[Opening Information supplied section]

/-- A record's state and marks change where it stands; what the HELD order says of it is given. -/
theorem Forms.put (F : Forms p s) {h : Nat} {r q : Record} (e : s.record h = some r) (shape : SameShape r q)
    (same : q.state = r.state ∨ (r.state ≠ .sending ∧ r.state ≠ .void ∧ q.state ≠ .sending ∧ q.state ≠ .void
      ∧ (q.state.isFilling = true → r.state.isFilling = true) ∧ (q.state.isLive = true → r.state.isLive = true)))
    (pin : q.pinned = r.pinned) (held : q.state = .held ↔ r.state = .held) : Forms p (s.setRecord h (some q)) := by
  refine F.mark e (fun k => record_set (record_lt e)) rfl rfl shape same
    ((pins_same e (fun k => record_set (record_lt e)) (by rw [pin]; exact id)).trans F.pins) ?_ F.once fun x => ?_
  · intro c
    rw [pin]
    refine F.void h r e ?_
    rcases same with k | k
    · exact k ▸ c
    · exact absurd c k.2.2.2.1
  · show x ∈ s.store.heldOrder ↔ _
    split
    · rename_i k
      subst k
      rw [F.held, pin, held]
      constructor
      · rintro ⟨y, hy, a⟩
        rw [e] at hy
        cases hy
        exact a
      · exact fun a => ⟨r, e, a⟩
    · rfl

theorem Forms.doPageData (F : Forms p s) (d : List Byte) : Forms p (s.doPageData d).state := by
  unfold State.doPageData
  dsimp only
  split
  · exact F
  · rename_i r e
    obtain ⟨e, _⟩ := named_ok e
    split
    · rename_i w n
      split
      · exact F
      · refine (F.writePage r _ _).put (r := r) (by rw [writePage_record]; exact e) ⟨rfl, rfl, rfl, rfl⟩ (.inr ?_) rfl ?_
        · simp [n, RecordState.isFilling, RecordState.isLive]
        · simp [n]
    all_goals exact F

theorem discardRecord_only (s : State) (h k : Nat) (n : k ≠ h) : (s.discardRecord h).record k = s.record k := by
  have fr : (s.freeRecord h).record k = s.record k := by
    have : (s.freeRecord h).record k = if h = k ∧ k < 128 then none else s.record k := record_setRecord s h k none
    rw [this, if_neg (fun c => n c.1.symm)]
  unfold State.discardRecord
  split
  · rfl
  · split
    · unfold State.cutRecord
      split
      · unfold State.updateRecord
        split
        · rw [record_setRecord, if_neg (fun c => n c.1.symm), cutRequest_record]
        · exact cutRequest_record s k
      · rw [freeContextOf_record]
        exact fr
    · rfl
    all_goals exact fr

theorem discardRecord_directory (s : State) (h : Nat) : (s.discardRecord h).directory = s.directory := by
  unfold State.discardRecord
  split
  · rfl
  · split
    · unfold State.cutRecord
      split
      · unfold State.updateRecord
        split <;> exact (cutRequest_frame s).1
      · rw [(freeContextOf_frame _ h).1]
        rfl
    · rfl
    all_goals rfl

theorem Forms.endPage (F : Forms p s) {h : Nat} {r : Record} {w : List Nat} (e : s.record h = some r)
    (n : r.state = .filling w) : Forms p (s.endPage h r) := by
  have key : Forms p (s.supersede r.address r.page) ∧ (s.supersede r.address r.page).record h = some r
      ∧ ∀ k x, (s.supersede r.address r.page).record k = some x → x.address = r.address → x.page = r.page →
        x.state.isLive = false := by
    unfold State.supersede
    split
    · rename_i k hk
      obtain ⟨q, hq, qa, qp, ql⟩ := liveOf_some hk
      have ne : h ≠ k := by
        rintro rfl
        rw [e] at hq
        cases hq
        rw [n] at ql
        cases ql
      refine ⟨F.discardRecord k, by rw [discardRecord_only s k h ne]; exact e, fun j x hx a b => ?_⟩
      by_cases jk : j = k
      · subst jk
        rw [(discardRecord_fades s j).2 x hx]
        rfl
      · rw [discardRecord_only s k j jk] at hx
        by_contra c
        exact jk (F.live j k x q hx hq (a.trans qa.symm) (b.trans qp.symm) (by simpa using c) ql)
    · rename_i hk
      exact ⟨F, e, fun k x hx a b => liveOf_none hk hx a b⟩
  obtain ⟨K, ke, only⟩ := key
  unfold State.endPage
  refine Forms.tame ?_ _ (.same fun _ => ⟨rfl, rfl, rfl, rfl⟩)
  have hr : ∀ k, ((s.supersede r.address r.page).setRecord h (some { r with state := .ready, readyStamp := some s.stamp })).record k
      = if k = h then some { r with state := .ready, readyStamp := some s.stamp } else (s.supersede r.address r.page).record k :=
    fun k => record_set (record_lt ke)
  refine K.replace ke hr rfl ⟨rfl, rfl, rfl, rfl⟩ (by simp [RecordState.isFilling]) (fun _ => .inr only) (fun _ => by rw [n]; simp)
    (by simp) ((pins_same ke hr id).trans K.pins) (by simp) K.once (fun x => ?_)
    (K.ctx.keep ke hr ⟨rfl, rfl, rfl, rfl⟩ (by simp [n]) (by simp) fun _ => rfl)
  show x ∈ (s.supersede r.address r.page).store.heldOrder ↔ _
  split
  · rename_i k
    subst k
    simp [K.notHeld ke (by rw [n]; simp)]
  · rfl

theorem Forms.doPageEnd (F : Forms p s) (d : List Byte) : Forms p (s.doPageEnd d).state := by
  unfold State.doPageEnd
  dsimp only
  split
  · exact F
  · rename_i r e
    obtain ⟨e, _⟩ := named_ok e
    split
    · rename_i w n
      split
      · exact F.endPage e n
      · exact F
    all_goals exact F

theorem Forms.doPageDiscard (F : Forms p s) (d : List Byte) : Forms p (s.doPageDiscard d).state := by
  unfold State.doPageDiscard
  dsimp only
  split
  · exact F
  · exact F.discardRecord _

theorem Forms.doPagePin (F : Forms p s) (d : List Byte) : Forms p (s.doPagePin d).state := by
  unfold State.doPagePin
  dsimp only
  split
  · exact F
  · rename_i r e
    obtain ⟨e, nv⟩ := named_ok e
    split
    · exact F
    · split
      · exact F
      · rename_i room
        generalize (byteAt d 0).toNat = h at e
        have hr : ∀ k, (s.pin h r).record k = if k = h then some { r with pinned := true } else s.record k :=
          fun k => record_set (s := s) (record_lt e)
        show Forms p (s.pin h r)
        refine F.mark e hr rfl rfl ⟨rfl, rfl, rfl, rfl⟩ (.inl rfl) ?_ (fun c => absurd c nv) (F.once.filter _) fun x => ?_
        · refine (pinnedCount_succ (s := s) h fun k y f z => ?_).trans (by omega)
          rw [hr] at f
          split at f
          · rename_i c; exact .inl c
          · exact .inr ⟨y, f, z⟩
        · show x ∈ s.store.heldOrder.filter _ ↔ _
          rw [List.mem_filter]
          split
          · rename_i c; simp [c]
          · rename_i c; simp [c]

theorem Forms.doPageUnpin (F : Forms p s) (d : List Byte) : Forms p (s.doPageUnpin d).state := by
  unfold State.doPageUnpin
  dsimp only
  split
  · exact F
  · rename_i r e
    obtain ⟨e, nv⟩ := named_ok e
    split
    · rename_i pin
      generalize (byteAt d 0).toNat = h at e
      have off : h ∉ s.store.heldOrder := by
        intro m
        obtain ⟨y, hy, _, a⟩ := (F.held h).1 m
        rw [e] at hy
        cases hy
        rw [pin] at a
        cases a
      have hr : ∀ k, (s.setRecord h (some { r with pinned := false })).record k
          = if k = h then some { r with pinned := false } else s.record k := fun k => record_set (record_lt e)
      have pins := (pins_same e hr (by simp)).trans F.pins
      show Forms p (s.unpin h r)
      unfold State.unpin
      dsimp only
      split
      · rename_i n
        refine F.mark e hr rfl rfl ⟨rfl, rfl, rfl, rfl⟩ (.inl rfl) pins (fun _ => rfl) ?_ fun x => ?_
        · refine List.nodup_append.2 ⟨F.once, by simp, ?_⟩
          intro a ha b hb
          simp only [List.mem_singleton] at hb
          subst hb
          rintro rfl
          exact off ha
        · show x ∈ s.store.heldOrder ++ [h] ↔ _
          rw [List.mem_append, List.mem_singleton]
          split
          · rename_i c; simp [c, n]
          · rename_i c; simp [c]
      · rename_i n
        refine F.mark e hr rfl rfl ⟨rfl, rfl, rfl, rfl⟩ (.inl rfl) pins (fun _ => rfl) F.once fun x => ?_
        show x ∈ s.store.heldOrder ↔ _
        split
        · rename_i c; subst c; simp [off, n]
        · rfl
    · exact F

theorem Forms.doPageRequeue (F : Forms p s) (d : List Byte) : Forms p (s.doPageRequeue d).state := by
  unfold State.doPageRequeue
  dsimp only
  split
  · exact F
  · rename_i r e
    obtain ⟨e, nv⟩ := named_ok e
    split
    · exact F
    · split
      · rename_i c n
        refine F.put e ⟨rfl, rfl, rfl, rfl⟩ (.inr ?_) rfl ?_
        · simp [n, RecordState.isFilling, RecordState.isLive]
        · simp [n]
      all_goals exact F

/-! ## Every command -/

theorem Forms.runCommand (F : CellOk s) (k : CommandKind) (d : List Byte) : CellOk (s.runCommand k d).state := by
  cases k
  · exact F
  · exact F.same rfl rfl rfl rfl rfl
  · exact F.doConfigure d
  · show CellOk s.doStart.state
    unfold State.doStart
    split
    · exact F.startListening
    · exact F
  · exact F.stopHub
  · exact F.doLineTest d
  · exact F
  · exact F.doAdmit d
  · show CellOk (s.doLabelQuery d).state
    unfold State.doLabelQuery
    repeat' split
    all_goals exact F
  · show CellOk (s.doLabelList d).state
    unfold State.doLabelList
    repeat' split
    all_goals exact F
  · exact F.doLabelOp d
  · exact F.doRelease d
  · exact F.doForget d
  · exact F.doPageBegin d
  · exact F.doPageData d
  · exact F.doPageEnd d
  · exact F.doPageDiscard d
  · exact F.doPagePin d
  · exact F.doPageUnpin d
  · exact F.doPageRequeue d
  · show CellOk (s.doPageQuery d).state
    unfold State.doPageQuery
    dsimp only
    repeat' split
    all_goals exact F

theorem Forms.perform (F : CellOk s) (f : HostFrame) : CellOk (s.perform f).state := by
  unfold State.perform
  split
  · exact F
  · split
    · exact F.runCommand _ _
    · exact F

/-! ## Resets -/

/-- With every entry VACANT, the admission list empty, and no record and no context, the forms hold. -/
theorem CellOk.empty {s : State} (he : s.directory = State.blank.directory) (hs : s.store = State.blank.store)
    (hc : s.contexts = State.blank.contexts) : CellOk s := by
  have e : ∀ a, s.entry a = .vacant := by
    intro a
    unfold State.entry
    rw [he]
    split
    · rfl
    · simp only [State.blank, Vector.getElem?_replicate]
      split <;> rfl
  have r : ∀ h, s.record h = none := by
    intro h
    unfold State.record
    rw [hs]
    simp only [State.blank, Vector.getElem?_replicate]
    split <;> rfl
  have c : ∀ i, s.context i = none := by
    intro i
    unfold State.context
    rw [hc]
    simp only [State.blank, Vector.getElem?_replicate]
    split <;> rfl
  have adm : s.directory.admission = [] := by rw [he]; rfl
  have ord : s.store.heldOrder = [] := by rw [hs]; rfl
  refine CellOk.of ⟨?_, ?_, ?_, ?_, ?_⟩ ⟨?_, ?_, ?_, ?_, ?_, ?_, ?_, ?_, ?_⟩ ⟨?_, ?_, ?_, ?_, ?_⟩
  · intro a b id h
    rw [e] at h
    cases h
  · rw [adm]; exact Nat.zero_le _
  · rw [adm]; exact List.nodup_nil
  · rw [adm]; simp
  · intro a l h
    rw [e] at h
    cases h
  · simp [r]
  · simp [r]
  · simp [r]
  · simp [r]
  · simp [r]
  · rw [ord]; exact List.nodup_nil
  · simp [r, ord]
  · unfold State.pinnedCount
    simp [r]
  · simp [r]
  · simp [c]
  · simp [c]
  · simp [r]
  · simp [c]
  · simp [c]

end Sys2Proof.Machine
end

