-- ==== Sys2Proof/Laws/Link.lean ====
section
/-! SUPPORT. What carrying out a command, taking a frame, ending a frame and the transmitter's choice can do. -/

namespace Sys2Proof.Machine

/-! ## The transmitter's choice (R184) -/

theorem choose_busy {l : HostLink} {f : Outgoing} (h : l.sending = some f) : l.choose = l := by
  unfold HostLink.choose
  rw [h]

theorem choose_reply {l : HostLink} {r : Reply} {rest : List Reply} (h : l.sending = none) (k : l.replies = r :: rest) :
    l.choose = { l with replies := rest, sending := some (.reply r) } := by
  unfold HostLink.choose
  rw [h, k]

theorem choose_notice {l : HostLink} {n : Posted} {rest : List Posted} (h : l.sending = none) (k : l.replies = [])
    (m : l.notices = n :: rest) : l.choose = { l with notices := rest, sending := some (.notice n) } := by
  unfold HostLink.choose
  rw [h, k, m]

theorem choose_idle {l : HostLink} (h : l.sending = none) (k : l.replies = []) (m : l.notices = []) : l.choose = l := by
  unfold HostLink.choose
  rw [h, k, m]

/-- Every case of the choice. -/
theorem choose_cases (l : HostLink) :
    l.choose = l
      ∨ (∃ r rest, l.sending = none ∧ l.replies = r :: rest
          ∧ l.choose = { l with replies := rest, sending := some (.reply r) })
      ∨ (∃ n rest, l.sending = none ∧ l.replies = [] ∧ l.notices = n :: rest
          ∧ l.choose = { l with notices := rest, sending := some (.notice n) }) := by
  cases hs : l.sending with
  | some f => exact Or.inl (choose_busy hs)
  | none =>
    cases hr : l.replies with
    | cons r rest => exact Or.inr (Or.inl ⟨r, rest, rfl, rfl, choose_reply hs hr⟩)
    | nil =>
      cases hn : l.notices with
      | nil => exact Or.inl (choose_idle hs hr hn)
      | cons n rest => exact Or.inr (Or.inr ⟨n, rest, rfl, rfl, rfl, by rw [choose_notice hs hr hn, hr]⟩)

theorem choose_notices {l : HostLink} (h : NoticesOk l.notices) : NoticesOk l.choose.notices := by
  rcases choose_cases l with e | ⟨r, rest, _, _, e⟩ | ⟨n, rest, _, _, hn, e⟩
  · rw [e]; exact h
  · rw [e]; exact h
  · rw [e]; rw [hn] at h; exact h.tail

theorem choose_queues {l : HostLink} (h : QueuesOk l) : QueuesOk l.choose := by
  rcases choose_cases l with e | ⟨r, rest, _, hr, e⟩ | ⟨n, rest, _, _, _, e⟩
  · rw [e]; exact h
  · rw [e]
    refine ⟨h.1, le_trans ?_ h.2.1, h.2.2⟩
    rw [hr]
    exact ((List.sublist_cons_self r rest).filter _).length_le
  · rw [e]; exact h

theorem choose_hand {l : HostLink} (h : HandOk l) : HandOk l.choose := by
  rcases choose_cases l with e | ⟨r, rest, hs, hr, e⟩ | ⟨n, rest, hs, hr, _, e⟩
  · rw [e]; exact h
  · rw [e]
    unfold HandOk headReplies at *
    rw [hs, hr] at h
    simp only [List.filter_cons] at h ⊢
    cases hh : r.ofHead <;> simp_all
  · rw [e]
    unfold HandOk headReplies at *
    rw [hs] at h
    exact h

/-! ## Carrying out a command -/

/-- What carrying out a command leaves alone, and the forms it keeps. -/
structure AnswerStep (s t : State) : Prop where
  held : t.held = s.held
  pending : t.pending = s.pending
  link : t.link = { s.link with notices := t.link.notices, overflow := t.link.overflow, dropped := t.link.dropped }
  dropped : t.link.dropped ≤ s.link.dropped
  notices : NoticesOk s.link.notices → NoticesOk t.link.notices
  position : PositionOk s.timebase → PositionOk t.timebase
  store : StoreOk s.store → StoreOk t.store
  blocks : BlocksOk s → BlocksOk t
  config : ConfigOk s.config → ConfigOk t.config

theorem EventStep.answer {s t : State} (h : EventStep s t) : AnswerStep s t where
  held := h.held
  pending := h.pending
  link := by rw [h.link]
  dropped := by rw [h.link]
  notices := h.notices
  position := h.position
  store := fun k => ⟨by rw [h.memory]; exact k.1, by rw [h.parity]; exact k.2⟩
  blocks := fun k => k.shrink h.records
  config := fun k => by rw [h.config]; exact k

theorem CellStep.answer {s t : State} (h : CellStep s t) : AnswerStep s t := h.event.answer

/-- A field written within its range keeps every field in its range. -/
theorem write_fieldsOk {c : Configuration} {f : Nat × Nat} (hf : configFieldInRange f = true) (h : FieldsOk c) :
    FieldsOk (c.write f) := by
  obtain ⟨i, v⟩ := f
  unfold Configuration.write
  dsimp only
  unfold FieldsOk at h ⊢
  split
  all_goals simp only [configFieldInRange, isPeriod, Bool.and_eq_true, Bool.or_eq_true, decide_eq_true_eq, beq_iff_eq] at hf
  all_goals try simp only [BitVec.toNat_ofNat]
  all_goals try exact h
  all_goals (obtain ⟨h0, h1, h2, h3, h4, h5, h6, h7, h8, h9, h10⟩ := h)
  all_goals refine ⟨?_, ?_, ?_, ?_, ?_, ?_, ?_, ?_, ?_, ?_, ?_⟩
  all_goals first
    | assumption
    | omega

[Closing Information supplied section]

= Task brief =
Start with the line above that contains "h; exact h.tail" and end with the line that contains "HandOk l.choose := by". Write out those lines exactly, and only those.

= Solution for this exercise =
  · rw [e]; rw [hn] at h; exact h.tail

theorem choose_queues {l : HostLink} (h : QueuesOk l) : QueuesOk l.choose := by
  rcases choose_cases l with e | ⟨r, rest, _, hr, e⟩ | ⟨n, rest, _, _, _, e⟩
  · rw [e]; exact h
  · rw [e]
    refine ⟨h.1, le_trans ?_ h.2.1, h.2.2⟩
    rw [hr]
    exact ((List.sublist_cons_self r rest).filter _).length_le
  · rw [e]; exact h

theorem choose_hand {l : HostLink} (h : HandOk l) : HandOk l.choose := by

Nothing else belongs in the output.